◆ EXERCISE DIRECTIONS:
As the answer, set down the lines below from the one containing "of a reset, and" through the one containing "theorem State.storeRegs_eq (s", exactly and inclusively, and no others.
━━━ MATERIALS PROVIDED
-- ==== Sys2Proof/Laws/Blocks.lean ====
section
/-! SUPPORT. What the shared operations over blocks do, said once: the register block of FX55 and FX65, the image copy
of a reset, and the result-and-flag pair of VF_ORDER. -/

namespace Sys2Proof.Machine

theorem mem_blockRegs (x i : Reg) : i ∈ blockRegs x ↔ i ≤ x := by
  simp [blockRegs]

theorem blockRegs_nodup (x : Reg) : (blockRegs x).Nodup :=
  (List.nodup_finRange 16).filter _

/-! ### Storing registers -/

theorem State.storeRegs_nil (s : State) (base : Nat) : s.storeRegs base [] = s := rfl

theorem State.storeRegs_cons (s : State) (base : Nat) (i : Reg) (rs : List Reg) :
    s.storeRegs base (i :: rs) = (s.memWrite (base + i.val) (s.reg i)).storeRegs base rs := rfl

/-- Storing registers changes memory and nothing else. -/
theorem State.storeRegs_eq (s : State) (base : Nat) (rs : List Reg) :
    s.storeRegs base rs = { s with mem := (s.storeRegs base rs).mem } := by
  induction rs generalizing s with
  | nil => rfl
  | cons i rs ih => rw [State.storeRegs_cons, ih]; rfl

@[simp] theorem State.storeRegs_reg (s : State) (base : Nat) (rs : List Reg) (q : Reg) :
    (s.storeRegs base rs).reg q = s.reg q := by
  rw [State.storeRegs_eq]; rfl

@[simp] theorem State.storeRegs_params (s : State) (base : Nat) (rs : List Reg) :
    (s.storeRegs base rs).params = s.params := by
  rw [State.storeRegs_eq]

/-- A byte outside the stored block is kept. -/
theorem State.memRead_storeRegs_ne (s : State) (base d : Nat) (rs : List Reg)
    (h : ∀ i ∈ rs, (base + i.val) % 4096 ≠ d % 4096) : (s.storeRegs base rs).memRead d = s.memRead d := by
  induction rs generalizing s with
  | nil => rfl
  | cons i rs ih =>
    rw [State.storeRegs_cons, ih _ fun j hj => h j (by simp [hj]), State.memRead_memWrite_ne _ _ (h i (by simp))]

/-- Two of sixteen consecutive addresses are distinct modulo 4096 (R63). -/
theorem block_address_inj {base : Nat} {i j : Reg} (h : (base + i.val) % 4096 = (base + j.val) % 4096) : i = j := by
  have hi := i.isLt
  have hj := j.isLt
  apply Fin.ext
  omega

/-- A stored register is read back at its address. -/
theorem State.memRead_storeRegs (s : State) (base : Nat) (rs : List Reg) (hn : rs.Nodup) (i : Reg) (hi : i ∈ rs) :
    (s.storeRegs base rs).memRead (base + i.val) = s.reg i := by
  induction rs generalizing s with
  | nil => simp at hi
  | cons j rs ih =>
    rw [List.nodup_cons] at hn
    rw [State.storeRegs_cons]
    rcases List.mem_cons.mp hi with rfl | hi
    · rw [State.memRead_storeRegs_ne, State.memRead_memWrite, if_pos rfl]
      intro k hk hkj
      exact hn.1 (block_address_inj hkj ▸ hk)
    · rw [ih _ hn.2 hi, State.reg_memWrite]

theorem State.wf_storeRegs {s : State} (base : Nat) (rs : List Reg) (h : Memory.wf s.params.font s.mem) :
    Memory.wf (s.storeRegs base rs).params.font (s.storeRegs base rs).mem := by
  induction rs generalizing s with
  | nil => exact h
  | cons i rs ih => rw [State.storeRegs_cons]; exact ih (State.wf_memWrite _ _ h)

/-! ### Loading registers -/

theorem State.loadRegs_cons (s : State) (base : Nat) (i : Reg) (rs : List Reg) :
    s.loadRegs base (i :: rs) = (s.setReg i (s.memRead (base + i.val))).loadRegs base rs := rfl

/-- Loading registers changes the register file and nothing else. -/
theorem State.loadRegs_eq (s : State) (base : Nat) (rs : List Reg) :
    s.loadRegs base rs = { s with V := (s.loadRegs base rs).V } := by
  induction rs generalizing s with
  | nil => rfl
  | cons i rs ih => rw [State.loadRegs_cons, ih]; rfl

@[simp] theorem State.memRead_loadRegs (s : State) (base : Nat) (rs : List Reg) (d : Nat) :
    (s.loadRegs base rs).memRead d = s.memRead d := by
  rw [State.loadRegs_eq]; rfl

/-- A register after a block load: its byte when it is in the block, else what it held. -/
theorem State.reg_loadRegs (s : State) (base : Nat) (rs : List Reg) (q : Reg) :
    (s.loadRegs base rs).reg q = if q ∈ rs then s.memRead (base + q.val) else s.reg q := by
  induction rs generalizing s with
  | nil => rfl
  | cons i rs ih =>
    rw [State.loadRegs_cons, ih, State.memRead_setReg, State.reg_setReg]
    by_cases hq : q ∈ rs
    · simp [hq]
    · by_cases hi : i = q
      · subst hi; simp [hq]
      · simp [hq, hi, Ne.symm hi]

/-! ### Copying an image -/

/-- Copying bytes changes memory and nothing else. -/
theorem State.loadBytes_eq (s : State) (base : Nat) (bs : List Byte) :
    s.loadBytes base bs = { s with mem := (s.loadBytes base bs).mem } := by
  induction bs generalizing s base with
  | nil => rfl
  | cons b bs ih => rw [State.loadBytes, ih]; rfl

theorem State.wf_loadBytes {s : State} (base : Nat) (bs : List Byte) (h : Memory.wf s.params.font s.mem) :
    Memory.wf (s.loadBytes base bs).params.font (s.loadBytes base bs).mem := by
  induction bs generalizing s base with
  | nil => exact h
  | cons b bs ih => rw [State.loadBytes]; exact ih _ (State.wf_memWrite _ _ h)

/-- A byte outside the copied range is kept. -/
theorem State.memRead_loadBytes_ne (s : State) (base d : Nat) (bs : List Byte)
    (h : ∀ j < bs.length, (base + j) % 4096 ≠ d % 4096) : (s.loadBytes base bs).memRead d = s.memRead d := by
  induction bs generalizing s base with
  | nil => rfl
  | cons b bs ih =>
    rw [State.loadBytes, ih, State.memRead_memWrite_ne]
    · simpa using h 0 (by simp)
    · intro j hj
      have := h (j + 1) (by simpa using hj)
      rwa [Nat.add_comm j 1, ← Nat.add_assoc] at this

/-! ### A result and a flag -/

/-- FLAG_LAST: VF ends as the flag, and a result register other than VF as the result (R121). -/
theorem State.reg_resultAndFlag_flagLast (s : State) (x y q : Reg) (result : Byte → Byte → Byte)
    (flag : Byte → Byte → Bool) (h : s.params.vfOrder = .flagLast) :
    (s.resultAndFlag x y result flag).reg q =
      if vf = q then flagByte (flag (s.reg x) (s.reg y))
      else if x = q then result (s.reg x) (s.reg y) else s.reg q := by
  simp only [State.resultAndFlag, h, State.reg_setVF, State.reg_setReg]

/-- AS_LISTED: VF is written first, and the result is formed from the registers as they are then (R121). -/
theorem State.reg_resultAndFlag_asListed (s : State) (x y q : Reg) (result : Byte → Byte → Byte)
    (flag : Byte → Byte → Bool) (h : s.params.vfOrder = .asListed) :
    (s.resultAndFlag x y result flag).reg q =
      let f := flagByte (flag (s.reg x) (s.reg y))
      if x = q then result (if vf = x then f else s.reg x) (if vf = y then f else s.reg y)
      else if vf = q then f else s.reg q := by
  simp only [State.resultAndFlag, h, State.reg_setVF, State.reg_setReg]

/-- Under either order only the register file changes. -/
theorem State.resultAndFlag_eq (s : State) (x y : Reg) (result : Byte → Byte → Byte) (flag : Byte → Byte → Bool) :
    s.resultAndFlag x y result flag = { s with V := (s.resultAndFlag x y result flag).V } := by
  unfold State.resultAndFlag
  split <;> rfl

/-- Registers other than x and VF are kept under either order. -/
theorem State.reg_resultAndFlag_ne (s : State) (x y q : Reg) (result : Byte → Byte → Byte)
    (flag : Byte → Byte → Bool) (hx : x ≠ q) (hf : vf ≠ q) : (s.resultAndFlag x y result flag).reg q = s.reg q := by
  cases h : s.params.vfOrder with
  | flagLast => rw [State.reg_resultAndFlag_flagLast _ _ _ _ _ _ h, if_neg hf, if_neg hx]
  | asListed => rw [State.reg_resultAndFlag_asListed _ _ _ _ _ _ h]; simp [hx, hf]

end Sys2Proof.Machine
end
━━━━━━
◆ TASK SOLUTION:
of a reset, and the result-and-flag pair of VF_ORDER. -/

namespace Sys2Proof.Machine

theorem mem_blockRegs (x i : Reg) : i ∈ blockRegs x ↔ i ≤ x := by
  simp [blockRegs]

theorem blockRegs_nodup (x : Reg) : (blockRegs x).Nodup :=
  (List.nodup_finRange 16).filter _

/-! ### Storing registers -/

theorem State.storeRegs_nil (s : State) (base : Nat) : s.storeRegs base [] = s := rfl

theorem State.storeRegs_cons (s : State) (base : Nat) (i : Reg) (rs : List Reg) :
    s.storeRegs base (i :: rs) = (s.memWrite (base + i.val) (s.reg i)).storeRegs base rs := rfl

/-- Storing registers changes memory and nothing else. -/
theorem State.storeRegs_eq (s : State) (base : Nat) (rs : List Reg) :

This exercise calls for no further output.